» **Problem to solve**:
Your response must be made up of each line in the data below that contains the string "bits".

» **Task material**:
== Segment start ==
-- ==== Sys2Proof/Syntax.lean ====
section
/-!
DEFINITION. Sys2Proof/Syntax.lean: the commands of the block, one constructor of Instr per row of the opcode table,
with the operand types they carry. Marrow instructions name the core that issues them and the fields of their word
(15 R439); `MemSt` is the memory status that a Gourd access meets (13 R373-R377).
-/
namespace Sys2Proof

/-- What a Gourd access meets: no error, a corrected error (13 R373), an uncorrectable error (R374), or a spine-port
conflict of a direct store (R376, R377). -/
inductive MemSt | ok | corrected | uncorrectable | conflict
deriving DecidableEq, Repr

/-- Fields of a format-M word (15 R439): register field, address field, mode, D, immediate. -/
structure MemOp where
  r : BitVec 5
  a : BitVec 3
  mode : BitVec 2
  direct : Bool
  imm : BitVec 12
deriving DecidableEq, Repr

/-- Fields of a format-A word: d, s, a, mode 1, D. -/
structure AtomOp where
  d : BitVec 5
  s : BitVec 5
  a : BitVec 3
  upd : Bool
  direct : Bool
deriving DecidableEq, Repr

/-- Fields of a VMAC word (15 R458): sources, accumulator, lane k, and the bits I, Z, L. -/
structure MacOp where
  va : BitVec 4
  vb : BitVec 4
  ac : BitVec 2
  k : BitVec 3
  i : Bool
  z : Bool
  l : Bool
deriving DecidableEq, Repr

/-- Fields of a VWMAC word (15 R459): sources, AC2:AC3 instead of AC0:AC1, and the bits Z, H. -/
structure WMacOp where
  va : BitVec 4
  vb : BitVec 4
  hiPair : Bool
  z : Bool
  h : Bool
deriving DecidableEq, Repr

/-- Fields of a VEXTR word (15 R460). -/
structure ExtrOp where
  vd : BitVec 4
  ac : BitVec 2
  k : BitVec 5
  w : Bool
  h : Bool
  c : Bool
deriving DecidableEq, Repr

/-- A service frame (04 R109): source node and, on a chain port, the offset of its marker from its slot in ps
(17 R531, R534), SEQ, flags, index, sub-index and payload bytes. -/
structure Frame where
  node : Nat
  off : Int
  seq : Nat
  flags : Nat
  idx : Nat
  sub : Nat
  payload : List Byte
deriving DecidableEq, Repr

/-- What a port measures at a received marker: the fraction of the media position (02 R55); symbols to count in CODE_ERRORS since the marker before (17 R507); its
estimate of the ratio of its reference to the head's, in 10^-12 (R532); the device's slots at whose start a forwarded
frame occupies the lane, each with the picoseconds from the estimated start to that frame's end (R533). -/
structure Marker where
  frac : Nat
  codeErrors : Nat
  ratio : Nat
  late : List (Nat × Nat)
deriving DecidableEq, Repr

/-- The ratio estimate of a converter in Q8.24, and whether it has stayed within ±1 ppm for 1,024 input frames (18 R560). -/
structure Estimate where
  ratio : Nat
  stable : Bool
deriving DecidableEq, Repr

/-- A BLOCK-READ request, and the errors that its reads of Tuber or Gourd bytes meet: the address, and whether it is
uncorrectable (12 R336, 13 R373). -/
structure BlockFrame where
  frame : Frame
  errs : List (Nat × Bool)
deriving DecidableEq, Repr

/-- What training step 4 measures on lane 0 or the only lane (17 R510): the round trip in UI, the partner's TURN in symbol
times. -/
structure Trip where
  trip : Nat
  turn : Nat
deriving DecidableEq, Repr

/-- Training step 4 (17 R508, R509): the mask of lanes that completed it, whether the partner has LANES_CFG 2, what it
measured. -/
structure Trained where
  lanes : Nat
  partner2 : Bool
  trip : Trip
deriving DecidableEq, Repr

/-- What port `port` meets in the device Link cycle that ends: the training step 4 that completed in it; the failed lane
held TS2 lock for the cycle (R542); the head's slots that a forwarded frame delays, as in `Marker` (R533). -/
structure PortCycle where
  port : Nat
  trained : Option Trained
  locked : Bool
  late : List (Nat × Nat)
deriving DecidableEq, Repr

/-- A device Link cycle that ends: the fraction of the media position (02 R55), what the Link ports met, the addresses of
writes that a Gourd bank answered with CONFLICT and their masters repeated in the cycle (13 R376, R377), the errors that reads
of Pods, the output mixer and Root meet in Gourd, each an address and whether it is uncorrectable (13 R373, R374). -/
structure CycleEnd where
  frac : Nat
  ports : List PortCycle
  conflicts : List Nat
  met : List (Nat × Bool)
deriving DecidableEq, Repr

/-- The bytes of a service frame whose CRC or length fails: its port, and on a chain the node and the offset of its
marker from its slot in ps (17 R534). -/
structure BadFrame where
  port : Nat
  node : Nat
  off : Int
  bytes : List Byte
deriving DecidableEq, Repr

/-- What a WRITE's frame carries beside its object and value: source node, offset of its marker, SEQ, flags. -/
structure Hdr where
  node : Nat
  off : Int
  seq : Nat
  flags : Nat
deriving DecidableEq, Repr

/-- The window selectors (05 R152, 09 R258, 10 R305, 16 R501). -/
inductive Sel | thread | counter | queue | region | program | voice
deriving DecidableEq, Repr
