-- ==== Sys2Proof/Machine/Record.lean ====
section
/-!
DEFINITION. Sys2Proof/Machine/Record.lean: the Voice Program Record (09 R254-R256): its default bytes, the bytes of
a program in a version, the fields of each block, and what a latched copy holds.
-/
namespace Sys2Proof.Machine

/-- Default bytes 0 to 57 of an oscillator block; MODE is 1 on OSC A alone (06 R200). -/
def oscDefault : List Nat :=
  [0, 0, 0, 0, 0, 0, 0, 0, 1, 0xFF, 0xFF, 0xFF, 0x7F, 0, 0, 0, 0, 0, 0, 0, 0, 0x40, 0, 0, 0, 0, 0, 0, 0, 0, 0, 0,
   0, 0, 0, 0, 0, 0, 0, 0, 0, 0, 0, 1, 1, 0, 0, 0, 0, 0, 0, 0, 0, 0, 0, 0, 0x10, 2]

/-- Default bytes of a zone (06 R201). -/
def zoneDefault : List Nat := [0, 0x7F, 1, 0x7F, 0, 0, 0, 0, 0, 0, 0x80, 0xBB, 0, 0]

/-- Default bytes of an envelope block (08 R249): NSEG, SUS_SEG, LOOP_START and the first three segments. -/
def envDefault : List Nat :=
  [3, 1, 0xFF, 48, 0, 0, 0, 0xFF, 0xFF, 0xFF, 0x7F, 0, 0xC0, 0x12, 0, 0, 0, 0, 0, 0x60, 1, 0x80, 0x25, 0, 0, 0, 0, 0, 0, 1]

/-- The byte at offset o of the default record (R263). -/
def recDefault (o : Nat) : Byte :=
  BitVec.ofNat 8 <|
  if o < 0x20 then nth 0 [1, 0, 45] o
  else if o < 0x490 then
    let x := (o - 0x20) / 0x11C
    let y := (o - 0x20) % 0x11C
    if y < 58 then (if x = 0 ∧ y = 0 then 1 else nth 0 oscDefault y)
    else if y < 60 then 0
    else nth 0 zoneDefault ((y - 60) % 14)
  else if o < 0x4C0 then (if (o - 0x490) % 24 = 17 ∨ (o - 0x490) % 24 = 21 then 0x10 else 0)
  else if o < 0x4CC then nth 0 [0, 0, 0, 0, 0x10, 0xFF, 0xFF, 0xFF, 0x7F] (o - 0x4C0)
  else if o < 0x4D8 then nth 0 [0, 0, 0, 0x10] (o - 0x4CC)
  else if o < 0x6A0 then nth 0 envDefault ((o - 0x4D8) % 0x4C)
  else if o < 0x6F0 then (if (o - 0x6A0) % 0x14 = 3 then 5 else 0)
  else if o < 0x7D0 then 0
  else nth 0 [1, 0xFF, 0, 0, 0, 0x10] (o - 0x7D0)

/-- A byte of program p's record in a version. -/
def recByte (v : Version) (p o : Nat) : Byte := (mfind v.recs (2048 * p + o)).getD (recDefault o)

/-- Write a byte of program p's record in a version. -/
def recPut (v : Version) (p o : Nat) (b : Byte) : Version :=
  { v with recs := mset (recDefault o) v.recs (2048 * p + o) b }

/-- Write bytes from offset o upward. -/
def recPuts (v : Version) (p : Nat) : Nat → List Byte → Version
  | _, [] => v
  | o, b :: r => recPuts (recPut v p o b) p (o + 1) r

/-- The 2,048 bytes of a record. -/
def recBytes (v : Version) (p o n : Nat) : List Byte := (rangeFrom o n).map (recByte v p)

/-- The bytes of program p that differ from the default record, by offset. -/
def recDiff (v : Version) (p : Nat) : AMap Byte :=
  (v.recs.filter (fun c => c.1 / 2048 = p)).map (fun c => (c.1 % 2048, c.2))

/-- Programs of which a version holds a byte that differs from the default. -/
def recPrograms (v : Version) : List Nat := (v.recs.map (fun c => c.1 / 2048)).eraseDups

/-- COST of a program in a version (R256). -/
def costOf (v : Version) (p : Nat) : Nat := (recByte v p 2).toNat + 256 * (recByte v p 3).toNat

/-- What a Pod reads of a program: bytes of a poisoned word read as zero (13 R374, 22 R652). -/
def podRecord (d : Dev) (p : Nat) : AMap Byte :=
  let bad := d.gourd.poison.filter (fun w => w / 256 = p)
  bad.foldl (fun m w => (rangeFrom (8 * w % 2048) 8).foldl (fun m o => mset (recDefault o) m o 0) m)
    (recDiff d.ver.active p)

/-- A word of program p's record is poisoned. -/
def podRecordBad (d : Dev) (p : Nat) : Bool := d.gourd.poison.any (fun w => w / 256 = p)

/-! ### Fields of a record copy -/

/-- The byte at offset o of a record copy. -/
def rB (m : AMap Byte) (o : Nat) : Nat := ((mfind m o).getD (recDefault o)).toNat

/-- An unsigned field of n bytes. -/
def rU (m : AMap Byte) (o : Nat) : Nat → Nat
  | 0 => 0
  | n + 1 => rB m o + 256 * rU m (o + 1) n

/-- A signed 16-bit and a signed 32-bit field. -/
def rI16 (m : AMap Byte) (o : Nat) : Int := sgn 16 (rU m o 2)
def rI32 (m : AMap Byte) (o : Nat) : Int := sgn 32 (rU m o 4)

/-- First byte of the block of oscillator x, filter i, envelope e (0-5), voice LFO l (0-3), matrix slot j,
send s (0-3). -/
def oscAt (x : Nat) : Nat := 0x20 + 0x11C * x
def fltAt (i : Nat) : Nat := 0x490 + 24 * i
def envAt (e : Nat) : Nat := 0x4D8 + 0x4C * e
def lfoAt (l : Nat) : Nat := 0x6A0 + 0x14 * l
def slotAt (j : Nat) : Nat := 0x6F0 + 7 * j
def sendAt (s : Nat) : Nat := 0x7D0 + 6 * s

/-- First byte of zone z of oscillator x. -/
def zoneAt (x z : Nat) : Nat := oscAt x + 60 + 14 * z

/-- A matrix slot: SRC, DEST, AMOUNT, VIA (08 R251). -/
structure Slot where
  src : Nat
  dest : Nat
  amount : Int
  via : Nat
deriving DecidableEq, Repr

/-- Matrix slot j of a record copy. -/
def slotOf (m : AMap Byte) (j : Nat) : Slot :=
  ⟨rB m (slotAt j), rB m (slotAt j + 1), rI32 m (slotAt j + 2), rB m (slotAt j + 6)⟩

/-- The active slots of a record, in ascending order (08 R247). -/
def activeSlots (m : AMap Byte) : List Slot :=
  ((rangeFrom 0 32).map (slotOf m)).filter (fun s => s.src != 0 && s.dest != 0 && s.amount != 0)

end Sys2Proof.Machine
end

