-- ==== Sys2Proof/Machine/Filter.lean ====
section
/-!
DEFINITION. Sys2Proof/Machine/Filter.lean: the filter section, waveshaper, amplifier, pan and sends of a voice
(07 R203-R221) and the fade ramp (10 R296).
-/
namespace Sys2Proof.Machine

/-- A filter at the note-on sample: every word zero (R204). -/
def Filt.zero : Filt := ⟨0, 0, 0, 0, [], 0⟩

/-- Latched TYPE, SUBTYPE of filter i and the latched ROUTING. -/
def fltType (lat : AMap Byte) (i : Nat) : Nat := rB lat (fltAt i)
def fltSub (lat : AMap Byte) (i : Nat) : Nat := rB lat (fltAt i + 1)
def fltRouting (lat : AMap Byte) : Nat := rB lat (fltAt 0 + 22)

/-- What a filter uses for both sub-samples of an engine sample: type, subtype, gain g, phase increment w, RES,
DRIVE, OUT_GAIN, comb line length, the words of the line that are poisoned in the store, and the sub-samples of the line that the
store holds. -/
structure FiltCfg where
  ty : Nat
  sub : Nat
  g : Int
  w : Nat
  res : Int
  drive : Int
  gain : Int
  lc : Nat
  bad : List Nat
  since : Nat
deriving DecidableEq, Repr

/-- Length of the comb line of each filter of a latched record (R214). -/
def combLen (lat : AMap Byte) : Nat := if fltType lat 0 = 3 ∧ fltType lat 1 = 3 then 512 else 1024

/-- Words of the line of filter i that are poisoned in the comb store of a spot (22 R652). -/
def combBad (d : Dev) (spot i lc : Nat) : List Nat :=
  if poisonedWithin d (0x01A60000 + 4096 * spot) 4096 then
    (rangeFrom 0 lc).filter (fun j => isPoisoned d (combWordAt spot i j))
  else []

/-- The spot whose store holds, as applied at the boundary of the window at hand, the voice's line: a voice that has entered a lane
since the block before it is still read from its slot's (R214). DEDUCED: log entry 57. -/
def combSpot (c : RCtx) (v : Voice) : Nat := match v.lane with
  | some (s, _) => if v.pos - v.pos % blockLen c.d - blockLen c.d ≤ s then v.slot else c.spot
  | none => c.spot

/-- The configuration of filter i at a sample (R209, R210, R214): the window that computes block k + 2 reads from the store the line as
at the start of block k + 1, and keeps what that block wrote. DEDUCED: log entries 49, 57. -/
def fltCfg (c : RCtx) (v : Voice) (i : Nat) (pNote mCut : Int) : FiltCfg :=
  let at' := fltAt i
  let cut := clampI (-471859200) 471859200 (rI32 c.prog (at' + 2) + mCut)
  let p := sat (rndConv (rI32 c.prog (at' + 6) * pNote) 28 + cut) 32
  let w := oscInc c.d p
  ⟨fltType v.lat i, fltSub v.lat i, tanGain (w / 2 ^ 16), w,
   heldEff v.held (0x51 + 8 * i) (rI32 c.prog (at' + 10)) 0 0x7FFFFFFF,
   heldEff v.held (0x52 + 8 * i) (rI32 c.prog (at' + 14)) 0x10000000 0x80000000,
   heldEff v.held (0x53 + 8 * i) (rI32 c.prog (at' + 18)) (-0x80000000) 0x80000000,
   combLen v.lat, combBad c.d (combSpot c v) i (combLen v.lat),
   (if i = 0 then v.f1 else v.f2).t - 2 * (v.pos % blockLen c.d) - 2 * blockLen c.d⟩

/-- The state-variable filter (R212). -/
def svf (c : FiltCfg) (x : Int) (s : Filt) : Int × Filt :=
  let k := 2 ^ 32 - 2 * c.res
  let dd := 2 ^ 31 + rndConv (c.g * (c.g + k)) 31
  let a1 := (2 ^ 62 + dd / 2) / dd
  let a2 := rndConv (c.g * a1) 31
  let a3 := rndConv (c.g * a2) 31
  let v0 := x * 2 ^ 14
  let v3 := v0 - s.w2
  let v1 := sat (rndConv (a1 * s.w1 + a2 * v3) 31) 48
  let v2 := sat (s.w2 + rndConv (a2 * s.w1 + a3 * v3) 31) 48
  let kv := rndConv (k * v1) 31
  let y := if c.sub = 0 then v2 else if c.sub = 1 then v1 else if c.sub = 2 then v0 - kv - v2
           else if c.sub = 3 then v0 - kv else 2 * v2 - v0 + kv
  (sat (rndConv y 14) 32, { s with w1 := sat (2 * v1 - s.w1) 48, w2 := sat (2 * v2 - s.w2) 48 })

/-- One ladder stage: input t, state s, gain G; the stage output and the new state. -/
def ladderStage (g t s : Int) : Int × Int :=
  let v := rndConv ((t - s) * g) 31
  let y := sat (v + s) 48
  (y, sat (y + v) 48)

/-- The ladder filter (R213). -/
def ladder (c : FiltCfg) (x : Int) (s : Filt) : Int × Filt :=
  let g := (c.g * 2 ^ 31 + (2 ^ 31 + c.g) / 2) / (2 ^ 31 + c.g)
  let h := 2 ^ 31 - g
  let g2 := rndConv (g * g) 31
  let g4 := rndConv (g2 * g2) 31
  let k := 4 * c.res
  let e := 2 ^ 31 + rndConv (k * g4) 31
  let cc := (2 ^ 62 + e / 2) / e
  let sum := [s.w1, s.w2, s.w3, s.w4].foldl (fun a w => rndConv (a * g) 31 + rndConv (w * h) 31) 0
  let v0 := rndConv (x * 2 ^ 14 * c.drive) 28
  let u := sat (rndConv ((v0 - rndConv (k * sum) 31) * cc) 31) 48
  let t := tanhQ u 45 * 2 ^ 14
  let y1 := ladderStage g t s.w1
  let y2 := ladderStage g y1.1 s.w2
  let y3 := ladderStage g y2.1 s.w3
  let y4 := ladderStage g y3.1 s.w4
  let y := if c.sub = 0 then y4.1 else y2.1
  (sat (rndConv y 14) 32, { s with w1 := y1.2, w2 := y2.2, w3 := y3.2, w4 := y4.2 })

/-- Word j of a comb line is read from the store and is poisoned there. -/
def combMetAt (c : FiltCfg) (j : Int) : Bool := decide (0 ≤ j ∧ j.toNat < c.since) && c.bad.contains (j.toNat % c.lc)

/-- Word j of a comb line; 0 for j < 0, and for a poisoned word (22 R652). -/
def combLine (c : FiltCfg) (s : Filt) (j : Int) : Int :=
  if j < 0 ∨ combMetAt c j = true then 0 else mget 0 s.line (j.toNat % c.lc)

/-- The delay of R215 in 1/65,536 of a sub-sample. -/
def combDelay (c : FiltCfg) : Nat := min (max (2 ^ 65 / max c.w 1) (2 ^ 17)) ((c.lc - 2) * 2 ^ 16)

/-- A filter meets a poisoned word of its line in the two sub-samples of a sample. -/
def combMet (c : FiltCfg) (s : Filt) : Bool :=
  let j : Int := (s.t : Int) - (combDelay c / 2 ^ 16 : Nat)
  c.ty = 3 && (combMetAt c (j - 1) || combMetAt c j || combMetAt c (j + 1))

/-- The comb filter (R215). -/
def comb (c : FiltCfg) (x : Int) (s : Filt) : Int × Filt :=
  let dq := combDelay c
  let di : Nat := dq / 2 ^ 16
  let df : Nat := dq % 2 ^ 16
  let y0 := combLine c s ((s.t : Int) - di)
  let y1 := combLine c s ((s.t : Int) - di - 1)
  let r := y0 + rndConv ((y1 - y0) * df) 16
  let fb := if c.sub = 0 then c.res else -c.res
  let y := sat (x + rndConv (r * fb) 31) 32
  (y, { s with line := mput 0 s.line (s.t % c.lc) y, t := s.t + 1 })

/-- A filter with its output gain (R208); TYPE 0 passes its input. -/
def fltRun (c : FiltCfg) (x : Int) (s : Filt) : Int × Filt :=
  let r := if c.ty = 1 then svf c x s else if c.ty = 2 then ladder c x s else if c.ty = 3 then comb c x s else (x, s)
  (sat (rndConv (r.1 * c.gain) 28) 32, r.2)

/-- The routing of R203 for one sub-sample: left (or mono) and right outputs and the filter states. -/
def fltRoute (routing : Nat) (c1 c2 : FiltCfg) (m1 m2 : Int) (s1 s2 : Filt) : Int × Int × Filt × Filt :=
  let a := fltRun c1 m1 s1
  let b := fltRun c2 (if routing = 0 then sat (a.1 + m2) 32 else m2) s2
  if routing = 0 then (b.1, b.1, a.2, b.2)
  else if routing = 1 then let y := sat (a.1 + b.1) 32; (y, y, a.2, b.2)
  else (a.1, b.1, a.2, b.2)

/-- The half-band decimator on its last 15 sub-samples, newest first (R206). -/
def decimate (h : List Int) : Int :=
  let d (i : Nat) := nth 0 h i
  let acc := 1073741824 * d 7 + 642252800 * (d 6 + d 8) - 128450560 * (d 4 + d 10)
             + 25690112 * (d 2 + d 12) - 2621440 * (d 0 + d 14)
  sat (rndConv acc 31) 32

/-- A comb filter of the voice meets an uncorrectable error in this sample. -/
def fltMet (c : RCtx) (v : Voice) (pNote mCut1 mCut2 : Int) : Bool :=
  combMet (fltCfg c v 0 pNote mCut1) v.f1 || combMet (fltCfg c v 1 pNote mCut2) v.f2

/-- The filter section on one engine sample (R203-R207): the pair of outputs and the voice with its states. -/
def fltSection (c : RCtx) (v : Voice) (pNote mCut1 mCut2 : Int) (mix : Int × Int) : (Int × Int) × Voice :=
  let rt := fltRouting v.lat
  let c1 := fltCfg c v 0 pNote mCut1
  let c2 := fltCfg c v 1 pNote mCut2
  if c1.ty = 0 ∧ c2.ty = 0 then
    let r := fltRoute rt c1 c2 mix.1 mix.2 v.f1 v.f2
    ((r.1, r.2.1), v)
  else
    let a := fltRoute rt c1 c2 (rndConv (v.xp1 + mix.1) 1) (rndConv (v.xp2 + mix.2) 1) v.f1 v.f2
    let b := fltRoute rt c1 c2 mix.1 mix.2 a.2.2.1 a.2.2.2
    let h1 := (b.1 :: a.1 :: v.dec1).take 15
    let h2 := if rt = 2 then (b.2.1 :: a.2.1 :: v.dec2).take 15 else v.dec2
    let o1 := decimate h1
    let o2 := if rt = 2 then decimate h2 else o1
    ((o1, o2), { v with f1 := b.2.2.1, f2 := b.2.2.2, xp1 := mix.1, xp2 := mix.2, dec1 := h1, dec2 := h2 })

/-! ### Waveshaper (R216, R217) -/

/-- Entry i of a user curve, and whether it met an uncorrectable error. -/
def curveAt (d : Dev) (curve i : Nat) : Int × Bool :=
  let x := podRead d (0x00808000 + 1024 * curve + 4 * i) 4
  (sgn 32 x.1, x.2)

/-- SHP on one channel. -/
def shape (c : RCtx) (v : Voice) (x : Int) : Int × Bool :=
  let curve := rB c.prog 0x4C0
  let drive := heldEff v.held 0x60 (rI32 c.prog 0x4C1) 0x10000000 0x80000000
  let mix := heldEff v.held 0x61 (rI32 c.prog 0x4C5) 0 0x7FFFFFFF
  let user := rB v.lat 0x4C9
  let a := rndConv (x * drive) 28
  let out (y : Int) : Int := sat (x + rndConv ((y - x) * mix) 31) 32
  if curve = 1 then (out (tanhQ a 31), false)
  else if curve = 2 then (out (sat a 32), false)
  else if curve = 3 then
    let k := sat a 32
    (out (sat (rndConv (3 * k - rndConv (rndConv (k * k) 31 * k) 31) 1) 32), false)
  else if curve = 4 then (out (sineQ (wrapU 48 (a * 2 ^ 15))), false)
  else if curve = 5 then (out (if 0 ≤ a then tanhQ a 31 else rndConv (tanhQ (2 * a) 31) 1), false)
  else if curve = 6 ∧ bitOf (rs c.d 0x6100 0x91) user then
    let p : Nat := (sat a 32 + 2 ^ 31).toNat
    let i := p / 2 ^ 24
    let f : Nat := p % 2 ^ 24
    let u := curveAt c.d user i
    let n := curveAt c.d user (min 255 (i + 1))
    (out (u.1 + rndConv ((n.1 - u.1) * f) 24), u.2 || n.2)
  else (x, false)

/-! ### Amplifier, ramp, pan, sends (R218-R220) -/

/-- The ramp value r_n of a lane of length f (10 R296). -/
def rampAt (f n : Nat) : Int := min (rndConv (sineQ (2 ^ 46 + (n + 1) * 2 ^ 47 / f) + 2 ^ 31) 1) (2 ^ 31 - 1)

/-- Pan gains (gL, gR) of R219. -/
def panGains (law : Nat) (mono : Bool) (pan : Int) : Int × Int :=
  if law = 0 ∧ mono then
    let ph := ((pan + 2 ^ 31) * 2 ^ 14).toNat
    (sineQ (ph + 2 ^ 46), sineQ ph)
  else (min (2 ^ 31 - 1) (2 ^ 31 - pan), min (2 ^ 31 - 1) (2 ^ 31 + pan))

/-- AMP, the lane ramp and pan on the shaped pair: L and R. DEDUCED: log entry 49. -/
def ampPan (c : RCtx) (v : Voice) (e1 mLevel : Int) (ramp : Option Int) (x : Int × Int) : Int × Int :=
  let lev := clampI 0 0x80000000 (rI32 c.prog 0x4CC + mLevel)
  let a := rndConv (e1 * lev) 31
  let scale (x : Int) : Int :=
    let s := sat (rndConv (x * a) 28) 32
    match ramp with
    | some r => sat (rndConv (s * r) 31) 32
    | none => s
  let pan := heldEff v.held 0x69 (rI32 c.prog 0x4D0) (-0x80000000) 0x7FFFFFFF
  let g := panGains (rB c.prog 0x4D4) (fltRouting v.lat ≠ 2) pan
  (sat (rndConv (scale x.1 * g.1) 31) 32, sat (rndConv (scale x.2 * g.2) 31) 32)

/-- Terms of send s (0-3): (bus channel, value) (R220). -/
def sendTerms (c : RCtx) (v : Voice) (s : Nat) (l r : Int) : List (Nat × Int) :=
  let m := rB c.prog (sendAt s)
  let dst := rB c.prog (sendAt s + 1)
  let lv := heldEff v.held (0x70 + s) (rI32 c.prog (sendAt s + 2)) (-0x80000000) 0x80000000
  let t (x : Int) : Int := sat (rndConv (x * lv) 28) 32
  if m = 1 then
    let b := if dst = 255 then rs c.d (0x3000 + v.part) 0x15 else dst
    [(2 * b, t l), (2 * b + 1, t r)]
  else if m = 2 then [(dst, t (rndConv (l + r) 1))]
  else []

/-- Bus channels that a program's sends route to (R220, R221). -/
def sendChannels (d : Dev) (prog : AMap Byte) (part : Nat) : List Nat :=
  (rangeFrom 0 4).flatMap (fun s =>
    let m := rB prog (sendAt s)
    let dst := rB prog (sendAt s + 1)
    if m = 1 then
      let b := if dst = 255 then rs d (0x3000 + part) 0x15 else dst
      [2 * b, 2 * b + 1]
    else if m = 2 then [dst] else [])

end Sys2Proof.Machine
end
== Segment end ==
» **Written solution**:
/-- Fields of a VMAC word (15 R458): sources, accumulator, lane k, and the bits I, Z, L. -/
/-- Fields of a VWMAC word (15 R459): sources, AC2:AC3 instead of AC0:AC1, and the bits Z, H. -/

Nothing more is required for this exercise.